The best strategy would be to type 'Dpse\Adh' into the "Enter text" box, which will take you directly to the report page of the gene. Dpse is the 4-letter species abbreviation for Drosophila pseudoobscura, and the backward slash "\" is used as a separator between the 4-letter abbreviation and the gene name. Alternatively, you could enter 'Adh' into the search box with the "All species" option selected, and then choose the Drosophila pseudoobscura gene from the resulting list.

hide Find me all the Drosophila melanogaster genes that start with "dp"

Click the "Dmel only" button and type "dp*" into the "Enter text" box.

hide Find me all clones associated with the gene "bcd"

Select the data class "clones" and type "bcd" into the "Enter text" box.

hide Find me all the references with "Muller" as an author between 1921 and 1934 excluding 1928

Select the data class "references" and type "Muller" into the "Author(s)" box then type "1921-1934 NOT 1928" into the "Year(s)" box.

hide Searching for GAL4 and GFP Lines

Select the data class "stocks" and enter the search term surrounded by wild card characters, for example *GFP*. We recommend using wild card characters because often the search term may be part of a more complex term such as P{w[+mC]=UAS-GFP.nls}8.
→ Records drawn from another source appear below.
-- ==== Sys2Proof/Tests/Slice0.lean ====
section
/-! SUPPORT. Tests of the model, and a witness for every statement that has hypotheses. The expected results are
the spec's: the opcode maps R126 and R127, and the vectors and scenarios of 95_test_vectors.md. -/

namespace Sys2Proof.Tests

open Sys2Proof Sys2Proof.Machine

/-! ### Well-formedness -/

/-- The one check refuses the bare prefix (R370). -/
theorem test_bare_prefix_refused : Instr.cbPrefix.wellFormed = false := by decide
theorem test_illegal_is_no_instruction : Instr.illegalD3.legal = false ∧ Instr.illegalD3.wellFormed = true := by
  decide

/-! ### Decoding: every row of the maps R126 and R127 -/

/-- What the decoder reads from bytes. -/
def reads (bytes : List Byte) : Option Instr :=
  match decode bytes with
  | .ok (i, _) => some i
  | .error _ => none

theorem test_decode_0x : ([
    [0x00], [0x01, 0x34, 0x12], [0x02], [0x03], [0x04], [0x05], [0x06, 0x34], [0x07], [0x08, 0x34, 0x12], [0x09],
    [0x0A], [0x0B], [0x0C], [0x0D], [0x0E, 0x34], [0x0F]] : List (List Byte)).map reads = [
    .nop, .ldBcNn 0x1234, .ldIndBcA, .incBc, .incB, .decB, .ldBN 0x34, .rlca, .ldIndNnSp 0x1234, .addHlBc, .ldAIndBc,
    .decBc, .incC, .decC, .ldCN 0x34, .rrca].map some := by decide
theorem test_decode_1x : ([
    [0x10, 0x00], [0x11, 0x34, 0x12], [0x12], [0x13], [0x14], [0x15], [0x16, 0x34], [0x17], [0x18, 0x34], [0x19],
    [0x1A], [0x1B], [0x1C], [0x1D], [0x1E, 0x34], [0x1F]] : List (List Byte)).map reads = [
    .stop, .ldDeNn 0x1234, .ldIndDeA, .incDe, .incD, .decD, .ldDN 0x34, .rla, .jrE 0x34, .addHlDe, .ldAIndDe, .decDe,
    .incE, .decE, .ldEN 0x34, .rra].map some := by decide
theorem test_decode_2x : ([
    [0x20, 0x34], [0x21, 0x34, 0x12], [0x22], [0x23], [0x24], [0x25], [0x26, 0x34], [0x27], [0x28, 0x34], [0x29],
    [0x2A], [0x2B], [0x2C], [0x2D], [0x2E, 0x34], [0x2F]] : List (List Byte)).map reads = [
    .jrNzE 0x34, .ldHlNn 0x1234, .ldIndHlIncA, .incHl, .incH, .decH, .ldHN 0x34, .daa, .jrZE 0x34, .addHlHl,
    .ldAIndHlInc, .decHl, .incL, .decL, .ldLN 0x34, .cpl].map some := by decide
theorem test_decode_3x : ([
    [0x30, 0x34], [0x31, 0x34, 0x12], [0x32], [0x33], [0x34], [0x35], [0x36, 0x34], [0x37], [0x38, 0x34], [0x39],
    [0x3A], [0x3B], [0x3C], [0x3D], [0x3E, 0x34], [0x3F]] : List (List Byte)).map reads = [
    .jrNcE 0x34, .ldSpNn 0x1234, .ldIndHlDecA, .incSp, .incIndHl, .decIndHl, .ldIndHlN 0x34, .scf, .jrCE 0x34,
    .addHlSp, .ldAIndHlDec, .decSp, .incA, .decA, .ldAN 0x34, .ccf].map some := by decide
theorem test_decode_4x : ([
    [0x40], [0x41], [0x42], [0x43], [0x44], [0x45], [0x46], [0x47], [0x48], [0x49], [0x4A], [0x4B], [0x4C], [0x4D],
    [0x4E], [0x4F]] : List (List Byte)).map reads = [
    .ldBB, .ldBC, .ldBD, .ldBE, .ldBH, .ldBL, .ldBIndHl, .ldBA, .ldCB, .ldCC, .ldCD, .ldCE, .ldCH, .ldCL, .ldCIndHl,
    .ldCA].map some := by decide
theorem test_decode_5x : ([
    [0x50], [0x51], [0x52], [0x53], [0x54], [0x55], [0x56], [0x57], [0x58], [0x59], [0x5A], [0x5B], [0x5C], [0x5D],
    [0x5E], [0x5F]] : List (List Byte)).map reads = [
    .ldDB, .ldDC, .ldDD, .ldDE, .ldDH, .ldDL, .ldDIndHl, .ldDA, .ldEB, .ldEC, .ldED, .ldEE, .ldEH, .ldEL, .ldEIndHl,
    .ldEA].map some := by decide
theorem test_decode_6x : ([
    [0x60], [0x61], [0x62], [0x63], [0x64], [0x65], [0x66], [0x67], [0x68], [0x69], [0x6A], [0x6B], [0x6C], [0x6D],
    [0x6E], [0x6F]] : List (List Byte)).map reads = [
    .ldHB, .ldHC, .ldHD, .ldHE, .ldHH, .ldHL, .ldHIndHl, .ldHA, .ldLB, .ldLC, .ldLD, .ldLE, .ldLH, .ldLL, .ldLIndHl,
    .ldLA].map some := by decide
theorem test_decode_7x : ([
    [0x70], [0x71], [0x72], [0x73], [0x74], [0x75], [0x76], [0x77], [0x78], [0x79], [0x7A], [0x7B], [0x7C], [0x7D],
    [0x7E], [0x7F]] : List (List Byte)).map reads = [
    .ldIndHlB, .ldIndHlC, .ldIndHlD, .ldIndHlE, .ldIndHlH, .ldIndHlL, .halt, .ldIndHlA, .ldAB, .ldAC, .ldAD, .ldAE,
    .ldAH, .ldAL, .ldAIndHl, .ldAA].map some := by decide
theorem test_decode_8x : ([
    [0x80], [0x81], [0x82], [0x83], [0x84], [0x85], [0x86], [0x87], [0x88], [0x89], [0x8A], [0x8B], [0x8C], [0x8D],
    [0x8E], [0x8F]] : List (List Byte)).map reads = [
    .addAB, .addAC, .addAD, .addAE, .addAH, .addAL, .addAIndHl, .addAA, .adcAB, .adcAC, .adcAD, .adcAE, .adcAH,
    .adcAL, .adcAIndHl, .adcAA].map some := by decide
theorem test_decode_9x : ([
    [0x90], [0x91], [0x92], [0x93], [0x94], [0x95], [0x96], [0x97], [0x98], [0x99], [0x9A], [0x9B], [0x9C], [0x9D],
    [0x9E], [0x9F]] : List (List Byte)).map reads = [
    .subB, .subC, .subD, .subE, .subH, .subL, .subIndHl, .subA, .sbcAB, .sbcAC, .sbcAD, .sbcAE, .sbcAH, .sbcAL,
    .sbcAIndHl, .sbcAA].map some := by decide
theorem test_decode_Ax : ([
    [0xA0], [0xA1], [0xA2], [0xA3], [0xA4], [0xA5], [0xA6], [0xA7], [0xA8], [0xA9], [0xAA], [0xAB], [0xAC], [0xAD],
    [0xAE], [0xAF]] : List (List Byte)).map reads = [
    .andB, .andC, .andD, .andE, .andH, .andL, .andIndHl, .andA, .xorB, .xorC, .xorD, .xorE, .xorH, .xorL, .xorIndHl,
    .xorA].map some := by decide
theorem test_decode_Bx : ([
    [0xB0], [0xB1], [0xB2], [0xB3], [0xB4], [0xB5], [0xB6], [0xB7], [0xB8], [0xB9], [0xBA], [0xBB], [0xBC], [0xBD],
    [0xBE], [0xBF]] : List (List Byte)).map reads = [
    .orB, .orC, .orD, .orE, .orH, .orL, .orIndHl, .orA, .cpB, .cpC, .cpD, .cpE, .cpH, .cpL, .cpIndHl, .cpA].map some := by decide
theorem test_decode_Cx : ([
    [0xC0], [0xC1], [0xC2, 0x34, 0x12], [0xC3, 0x34, 0x12], [0xC4, 0x34, 0x12], [0xC5], [0xC6, 0x34], [0xC7], [0xC8],
    [0xC9], [0xCA, 0x34, 0x12], [0xCC, 0x34, 0x12], [0xCD, 0x34, 0x12], [0xCE, 0x34], [0xCF]] : List (List Byte)).map reads = [
    .retNz, .popBc, .jpNzNn 0x1234, .jpNn 0x1234, .callNzNn 0x1234, .pushBc, .addAN 0x34, .rst00, .retZ, .ret,
    .jpZNn 0x1234, .callZNn 0x1234, .callNn 0x1234, .adcAN 0x34, .rst08].map some := by decide
theorem test_decode_Dx : ([
    [0xD0], [0xD1], [0xD2, 0x34, 0x12], [0xD3], [0xD4, 0x34, 0x12], [0xD5], [0xD6, 0x34], [0xD7], [0xD8], [0xD9],
    [0xDA, 0x34, 0x12], [0xDB], [0xDC, 0x34, 0x12], [0xDD], [0xDE, 0x34], [0xDF]] : List (List Byte)).map reads = [
    .retNc, .popDe, .jpNcNn 0x1234, .illegalD3, .callNcNn 0x1234, .pushDe, .subN 0x34, .rst10, .retC, .reti,
    .jpCNn 0x1234, .illegalDB, .callCNn 0x1234, .illegalDD, .sbcAN 0x34, .rst18].map some := by decide
theorem test_decode_Ex : ([
    [0xE0, 0x34], [0xE1], [0xE2], [0xE3], [0xE4], [0xE5], [0xE6, 0x34], [0xE7], [0xE8, 0x34], [0xE9],
    [0xEA, 0x34, 0x12], [0xEB], [0xEC], [0xED], [0xEE, 0x34], [0xEF]] : List (List Byte)).map reads = [
    .ldhIndNA 0x34, .popHl, .ldhIndCA, .illegalE3, .illegalE4, .pushHl, .andN 0x34, .rst20, .addSpE 0x34, .jpHl,
    .ldIndNnA 0x1234, .illegalEB, .illegalEC, .illegalED, .xorN 0x34, .rst28].map some := by decide
theorem test_decode_Fx : ([
    [0xF0, 0x34], [0xF1], [0xF2], [0xF3], [0xF4], [0xF5], [0xF6, 0x34], [0xF7], [0xF8, 0x34], [0xF9],
    [0xFA, 0x34, 0x12], [0xFB], [0xFC], [0xFD], [0xFE, 0x34], [0xFF]] : List (List Byte)).map reads = [
    .ldhAIndN 0x34, .popAf, .ldhAIndC, .di, .illegalF4, .pushAf, .orN 0x34, .rst30, .ldHlSpE 0x34, .ldSpHl,
    .ldAIndNn 0x1234, .ei, .illegalFC, .illegalFD, .cpN 0x34, .rst38].map some := by decide
theorem test_decode_cb_00 : ([
    [0xCB, 0x00], [0xCB, 0x01], [0xCB, 0x02], [0xCB, 0x03], [0xCB, 0x04], [0xCB, 0x05], [0xCB, 0x06], [0xCB, 0x07]] : List (List Byte)).map reads = [
    .rlcB, .rlcC, .rlcD, .rlcE, .rlcH, .rlcL, .rlcIndHl, .rlcA].map some := by decide
theorem test_decode_cb_08 : ([
    [0xCB, 0x08], [0xCB, 0x09], [0xCB, 0x0A], [0xCB, 0x0B], [0xCB, 0x0C], [0xCB, 0x0D], [0xCB, 0x0E], [0xCB, 0x0F]] : List (List Byte)).map reads = [
    .rrcB, .rrcC, .rrcD, .rrcE, .rrcH, .rrcL, .rrcIndHl, .rrcA].map some := by decide
theorem test_decode_cb_10 : ([
    [0xCB, 0x10], [0xCB, 0x11], [0xCB, 0x12], [0xCB, 0x13], [0xCB, 0x14], [0xCB, 0x15], [0xCB, 0x16], [0xCB, 0x17]] : List (List Byte)).map reads = [
    .rlB, .rlC, .rlD, .rlE, .rlH, .rlL, .rlIndHl, .rlA].map some := by decide
theorem test_decode_cb_18 : ([
    [0xCB, 0x18], [0xCB, 0x19], [0xCB, 0x1A], [0xCB, 0x1B], [0xCB, 0x1C], [0xCB, 0x1D], [0xCB, 0x1E], [0xCB, 0x1F]] : List (List Byte)).map reads = [
    .rrB, .rrC, .rrD, .rrE, .rrH, .rrL, .rrIndHl, .rrA].map some := by decide
theorem test_decode_cb_20 : ([
    [0xCB, 0x20], [0xCB, 0x21], [0xCB, 0x22], [0xCB, 0x23], [0xCB, 0x24], [0xCB, 0x25], [0xCB, 0x26], [0xCB, 0x27]] : List (List Byte)).map reads = [
    .slaB, .slaC, .slaD, .slaE, .slaH, .slaL, .slaIndHl, .slaA].map some := by decide
theorem test_decode_cb_28 : ([
    [0xCB, 0x28], [0xCB, 0x29], [0xCB, 0x2A], [0xCB, 0x2B], [0xCB, 0x2C], [0xCB, 0x2D], [0xCB, 0x2E], [0xCB, 0x2F]] : List (List Byte)).map reads = [
    .sraB, .sraC, .sraD, .sraE, .sraH, .sraL, .sraIndHl, .sraA].map some := by decide
theorem test_decode_cb_30 : ([
    [0xCB, 0x30], [0xCB, 0x31], [0xCB, 0x32], [0xCB, 0x33], [0xCB, 0x34], [0xCB, 0x35], [0xCB, 0x36], [0xCB, 0x37]] : List (List Byte)).map reads = [
    .swapB, .swapC, .swapD, .swapE, .swapH, .swapL, .swapIndHl, .swapA].map some := by decide
theorem test_decode_cb_38 : ([
    [0xCB, 0x38], [0xCB, 0x39], [0xCB, 0x3A], [0xCB, 0x3B], [0xCB, 0x3C], [0xCB, 0x3D], [0xCB, 0x3E], [0xCB, 0x3F]] : List (List Byte)).map reads = [
    .srlB, .srlC, .srlD, .srlE, .srlH, .srlL, .srlIndHl, .srlA].map some := by decide
theorem test_decode_cb_40 : ([
    [0xCB, 0x40], [0xCB, 0x41], [0xCB, 0x42], [0xCB, 0x43], [0xCB, 0x44], [0xCB, 0x45], [0xCB, 0x46], [0xCB, 0x47]] : List (List Byte)).map reads = [
    .bit0B, .bit0C, .bit0D, .bit0E, .bit0H, .bit0L, .bit0IndHl, .bit0A].map some := by decide
theorem test_decode_cb_48 : ([
    [0xCB, 0x48], [0xCB, 0x49], [0xCB, 0x4A], [0xCB, 0x4B], [0xCB, 0x4C], [0xCB, 0x4D], [0xCB, 0x4E], [0xCB, 0x4F]] : List (List Byte)).map reads = [
    .bit1B, .bit1C, .bit1D, .bit1E, .bit1H, .bit1L, .bit1IndHl, .bit1A].map some := by decide
theorem test_decode_cb_50 : ([
    [0xCB, 0x50], [0xCB, 0x51], [0xCB, 0x52], [0xCB, 0x53], [0xCB, 0x54], [0xCB, 0x55], [0xCB, 0x56], [0xCB, 0x57]] : List (List Byte)).map reads = [
    .bit2B, .bit2C, .bit2D, .bit2E, .bit2H, .bit2L, .bit2IndHl, .bit2A].map some := by decide
theorem test_decode_cb_58 : ([
    [0xCB, 0x58], [0xCB, 0x59], [0xCB, 0x5A], [0xCB, 0x5B], [0xCB, 0x5C], [0xCB, 0x5D], [0xCB, 0x5E], [0xCB, 0x5F]] : List (List Byte)).map reads = [
    .bit3B, .bit3C, .bit3D, .bit3E, .bit3H, .bit3L, .bit3IndHl, .bit3A].map some := by decide
theorem test_decode_cb_60 : ([
    [0xCB, 0x60], [0xCB, 0x61], [0xCB, 0x62], [0xCB, 0x63], [0xCB, 0x64], [0xCB, 0x65], [0xCB, 0x66], [0xCB, 0x67]] : List (List Byte)).map reads = [
    .bit4B, .bit4C, .bit4D, .bit4E, .bit4H, .bit4L, .bit4IndHl, .bit4A].map some := by decide
theorem test_decode_cb_68 : ([
    [0xCB, 0x68], [0xCB, 0x69], [0xCB, 0x6A], [0xCB, 0x6B], [0xCB, 0x6C], [0xCB, 0x6D], [0xCB, 0x6E], [0xCB, 0x6F]] : List (List Byte)).map reads = [
    .bit5B, .bit5C, .bit5D, .bit5E, .bit5H, .bit5L, .bit5IndHl, .bit5A].map some := by decide
theorem test_decode_cb_70 : ([
    [0xCB, 0x70], [0xCB, 0x71], [0xCB, 0x72], [0xCB, 0x73], [0xCB, 0x74], [0xCB, 0x75], [0xCB, 0x76], [0xCB, 0x77]] : List (List Byte)).map reads = [
    .bit6B, .bit6C, .bit6D, .bit6E, .bit6H, .bit6L, .bit6IndHl, .bit6A].map some := by decide
theorem test_decode_cb_78 : ([
    [0xCB, 0x78], [0xCB, 0x79], [0xCB, 0x7A], [0xCB, 0x7B], [0xCB, 0x7C], [0xCB, 0x7D], [0xCB, 0x7E], [0xCB, 0x7F]] : List (List Byte)).map reads = [
    .bit7B, .bit7C, .bit7D, .bit7E, .bit7H, .bit7L, .bit7IndHl, .bit7A].map some := by decide
theorem test_decode_cb_80 : ([
    [0xCB, 0x80], [0xCB, 0x81], [0xCB, 0x82], [0xCB, 0x83], [0xCB, 0x84], [0xCB, 0x85], [0xCB, 0x86], [0xCB, 0x87]] : List (List Byte)).map reads = [
    .res0B, .res0C, .res0D, .res0E, .res0H, .res0L, .res0IndHl, .res0A].map some := by decide
theorem test_decode_cb_88 : ([
    [0xCB, 0x88], [0xCB, 0x89], [0xCB, 0x8A], [0xCB, 0x8B], [0xCB, 0x8C], [0xCB, 0x8D], [0xCB, 0x8E], [0xCB, 0x8F]] : List (List Byte)).map reads = [
    .res1B, .res1C, .res1D, .res1E, .res1H, .res1L, .res1IndHl, .res1A].map some := by decide
theorem test_decode_cb_90 : ([
    [0xCB, 0x90], [0xCB, 0x91], [0xCB, 0x92], [0xCB, 0x93], [0xCB, 0x94], [0xCB, 0x95], [0xCB, 0x96], [0xCB, 0x97]] : List (List Byte)).map reads = [
    .res2B, .res2C, .res2D, .res2E, .res2H, .res2L, .res2IndHl, .res2A].map some := by decide
theorem test_decode_cb_98 : ([
    [0xCB, 0x98], [0xCB, 0x99], [0xCB, 0x9A], [0xCB, 0x9B], [0xCB, 0x9C], [0xCB, 0x9D], [0xCB, 0x9E], [0xCB, 0x9F]] : List (List Byte)).map reads = [
    .res3B, .res3C, .res3D, .res3E, .res3H, .res3L, .res3IndHl, .res3A].map some := by decide
theorem test_decode_cb_A0 : ([
    [0xCB, 0xA0], [0xCB, 0xA1], [0xCB, 0xA2], [0xCB, 0xA3], [0xCB, 0xA4], [0xCB, 0xA5], [0xCB, 0xA6], [0xCB, 0xA7]] : List (List Byte)).map reads = [
    .res4B, .res4C, .res4D, .res4E, .res4H, .res4L, .res4IndHl, .res4A].map some := by decide
theorem test_decode_cb_A8 : ([
    [0xCB, 0xA8], [0xCB, 0xA9], [0xCB, 0xAA], [0xCB, 0xAB], [0xCB, 0xAC], [0xCB, 0xAD], [0xCB, 0xAE], [0xCB, 0xAF]] : List (List Byte)).map reads = [
    .res5B, .res5C, .res5D, .res5E, .res5H, .res5L, .res5IndHl, .res5A].map some := by decide
theorem test_decode_cb_B0 : ([
    [0xCB, 0xB0], [0xCB, 0xB1], [0xCB, 0xB2], [0xCB, 0xB3], [0xCB, 0xB4], [0xCB, 0xB5], [0xCB, 0xB6], [0xCB, 0xB7]] : List (List Byte)).map reads = [
    .res6B, .res6C, .res6D, .res6E, .res6H, .res6L, .res6IndHl, .res6A].map some := by decide
theorem test_decode_cb_B8 : ([
    [0xCB, 0xB8], [0xCB, 0xB9], [0xCB, 0xBA], [0xCB, 0xBB], [0xCB, 0xBC], [0xCB, 0xBD], [0xCB, 0xBE], [0xCB, 0xBF]] : List (List Byte)).map reads = [
    .res7B, .res7C, .res7D, .res7E, .res7H, .res7L, .res7IndHl, .res7A].map some := by decide
theorem test_decode_cb_C0 : ([
    [0xCB, 0xC0], [0xCB, 0xC1], [0xCB, 0xC2], [0xCB, 0xC3], [0xCB, 0xC4], [0xCB, 0xC5], [0xCB, 0xC6], [0xCB, 0xC7]] : List (List Byte)).map reads = [
    .set0B, .set0C, .set0D, .set0E, .set0H, .set0L, .set0IndHl, .set0A].map some := by decide
theorem test_decode_cb_C8 : ([
    [0xCB, 0xC8], [0xCB, 0xC9], [0xCB, 0xCA], [0xCB, 0xCB], [0xCB, 0xCC], [0xCB, 0xCD], [0xCB, 0xCE], [0xCB, 0xCF]] : List (List Byte)).map reads = [
    .set1B, .set1C, .set1D, .set1E, .set1H, .set1L, .set1IndHl, .set1A].map some := by decide
theorem test_decode_cb_D0 : ([
    [0xCB, 0xD0], [0xCB, 0xD1], [0xCB, 0xD2], [0xCB, 0xD3], [0xCB, 0xD4], [0xCB, 0xD5], [0xCB, 0xD6], [0xCB, 0xD7]] : List (List Byte)).map reads = [
    .set2B, .set2C, .set2D, .set2E, .set2H, .set2L, .set2IndHl, .set2A].map some := by decide
theorem test_decode_cb_D8 : ([
    [0xCB, 0xD8], [0xCB, 0xD9], [0xCB, 0xDA], [0xCB, 0xDB], [0xCB, 0xDC], [0xCB, 0xDD], [0xCB, 0xDE], [0xCB, 0xDF]] : List (List Byte)).map reads = [
    .set3B, .set3C, .set3D, .set3E, .set3H, .set3L, .set3IndHl, .set3A].map some := by decide
theorem test_decode_cb_E0 : ([
    [0xCB, 0xE0], [0xCB, 0xE1], [0xCB, 0xE2], [0xCB, 0xE3], [0xCB, 0xE4], [0xCB, 0xE5], [0xCB, 0xE6], [0xCB, 0xE7]] : List (List Byte)).map reads = [
    .set4B, .set4C, .set4D, .set4E, .set4H, .set4L, .set4IndHl, .set4A].map some := by decide
theorem test_decode_cb_E8 : ([
    [0xCB, 0xE8], [0xCB, 0xE9], [0xCB, 0xEA], [0xCB, 0xEB], [0xCB, 0xEC], [0xCB, 0xED], [0xCB, 0xEE], [0xCB, 0xEF]] : List (List Byte)).map reads = [
    .set5B, .set5C, .set5D, .set5E, .set5H, .set5L, .set5IndHl, .set5A].map some := by decide
theorem test_decode_cb_F0 : ([
    [0xCB, 0xF0], [0xCB, 0xF1], [0xCB, 0xF2], [0xCB, 0xF3], [0xCB, 0xF4], [0xCB, 0xF5], [0xCB, 0xF6], [0xCB, 0xF7]] : List (List Byte)).map reads = [
    .set6B, .set6C, .set6D, .set6E, .set6H, .set6L, .set6IndHl, .set6A].map some := by decide
theorem test_decode_cb_F8 : ([
    [0xCB, 0xF8], [0xCB, 0xF9], [0xCB, 0xFA], [0xCB, 0xFB], [0xCB, 0xFC], [0xCB, 0xFD], [0xCB, 0xFE], [0xCB, 0xFF]] : List (List Byte)).map reads = [
    .set7B, .set7C, .set7D, .set7E, .set7H, .set7L, .set7IndHl, .set7A].map some := by decide
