-- ==== Sys2Proof/Laws/PerInstr.lean ====
section
/-! SUPPORT. Sys2Proof/Laws/PerInstr.lean: the family TableRow: the word of every well-formed instruction matches the
row of spec/opcode_table.json that bears its mnemonic (R100, R108), one lemma per constructor. -/

namespace Sys2Proof

/-- The mnemonic of an instruction, as spec/opcode_table.json spells it. -/
def mnemonicOf : Instr → String
  | .cneg .. => "cneg"
  | .conj .. => "conj"
  | .csqrt .. => "csqrt"
  | .cabs2 .. => "cabs2"
  | .cabs .. => "cabs"
  | .creal .. => "creal"
  | .cimag .. => "cimag"
  | .crecip .. => "crecip"
  | .cadd .. => "cadd"
  | .csub .. => "csub"
  | .cmul .. => "cmul"
  | .cdiv .. => "cdiv"
  | .cmaxabs .. => "cmaxabs"
  | .cminabs .. => "cminabs"
  | .cmpltRe .. => "cmplt.re"
  | .cmpgtRe .. => "cmpgt.re"
  | .cmpleRe .. => "cmple.re"
  | .vadd .. => "vadd"
  | .vsub .. => "vsub"
  | .vmul .. => "vmul"
  | .vmac .. => "vmac"
  | .vdiv .. => "vdiv"
  | .vconj .. => "vconj"
  | .dotc .. => "dotc"
  | .dotu .. => "dotu"
  | .iamax .. => "iamax"
  | .sum .. => "sum"
  | .asum .. => "asum"
  | .vsadd .. => "vsadd"
  | .vssub .. => "vssub"
  | .vsmul .. => "vsmul"
  | .vsdiv .. => "vsdiv"
  | .vsload .. => "vsload"
  | .cloadi .. => "cloadi"
  | .caddI .. => "cadd_i"
  | .cmulI .. => "cmul_i"
  | .csubI .. => "csub_i"
  | .cdivI .. => "cdiv_i"
  | .cmaxabsI .. => "cmaxabs_i"
  | .cminabsI .. => "cminabs_i"
  | .cscaleI .. => "cscale_i"
  | .jrel .. => "jrel"
  | .vld .. => "vld"
  | .vst .. => "vst"
  | .sldXy .. => "sld.xy"
  | .sstXy .. => "sst.xy"

/-- `R-type` with every register free: opcode, subop, selector, `imm16` and `[70:0]` are fixed (R84). -/
theorem encodeR_three (map : BitVec 2) (sub : BitVec 8) (d a b : Fin 8) :
    encodeR map sub d a b 0#16 &&& 0xFFFFFFFF007FFFFFFFFFFFFFFFFFFFFF#128 = encodeR map sub 0 0 0 0#16 := by
  have hm : (0xFFFFFFFF007FFFFFFFFFFFFFFFFFFFFF#128 : Word) =
      Fields.toWord ⟨0xFF#8, 0xFF#8, 0xFFFF#16, 0#3, 0#3, 0#3 ++ 0xFFFF#16 ++ BitVec.allOnes 71⟩ := by decide
  have hx (x : BitVec 8) : x &&& 0xFF#8 = x := BitVec.and_allOnes
  have hf (x : BitVec 16) : x &&& 0xFFFF#16 = x := BitVec.and_allOnes
  have hl (x : BitVec 3) (y : BitVec 16) (z : BitVec 71) :
      (x ++ y ++ z) &&& (0#3 ++ 0xFFFF#16 ++ BitVec.allOnes 71) = (0#3 ++ y ++ z) := by
    simp only [append_and_append, BitVec.and_zero, hf, BitVec.and_allOnes]
  rw [hm]
  simp only [encodeR, Fields.toWord_and, hx, hf, BitVec.and_zero]
  exact congrArg Fields.toWord (congrArg _ (hl _ _ _))

/-- `R-type` with `rs2` zero (R89). -/
theorem encodeR_two (map : BitVec 2) (sub : BitVec 8) (d a : Fin 8) :
    encodeR map sub d a 0 0#16 &&& 0xFFFFFFFF03FFFFFFFFFFFFFFFFFFFFFF#128 = encodeR map sub 0 0 0 0#16 := by
  have hm : (0xFFFFFFFF03FFFFFFFFFFFFFFFFFFFFFF#128 : Word) =
      Fields.toWord ⟨0xFF#8, 0xFF#8, 0xFFFF#16, 0#3, 0#3, BitVec.allOnes 90⟩ := by decide
  have hx (x : BitVec 8) : x &&& 0xFF#8 = x := BitVec.and_allOnes
  have hf (x : BitVec 16) : x &&& 0xFFFF#16 = x := BitVec.and_allOnes
  rw [hm]
  simp only [encodeR, Fields.toWord_and, hx, hf, BitVec.and_zero]
  exact congrArg Fields.toWord (congrArg _ BitVec.and_allOnes)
hide Searching for Stocks of Specific Alleles

Select the data class "stocks" and enter the allele as the search term with the superscript placed in square brackets, for instance type "bcd[6]" to search for bcd6.

hide Searching for all data classes associated with the gene "pen".

Select the data class "gene associations" and enter in "pen".

hide Searching for genes that encode for polypeptides with a "Netrin domain".

Select the data class "protein domains" and enter in "Netrin domain" or "IPR001134".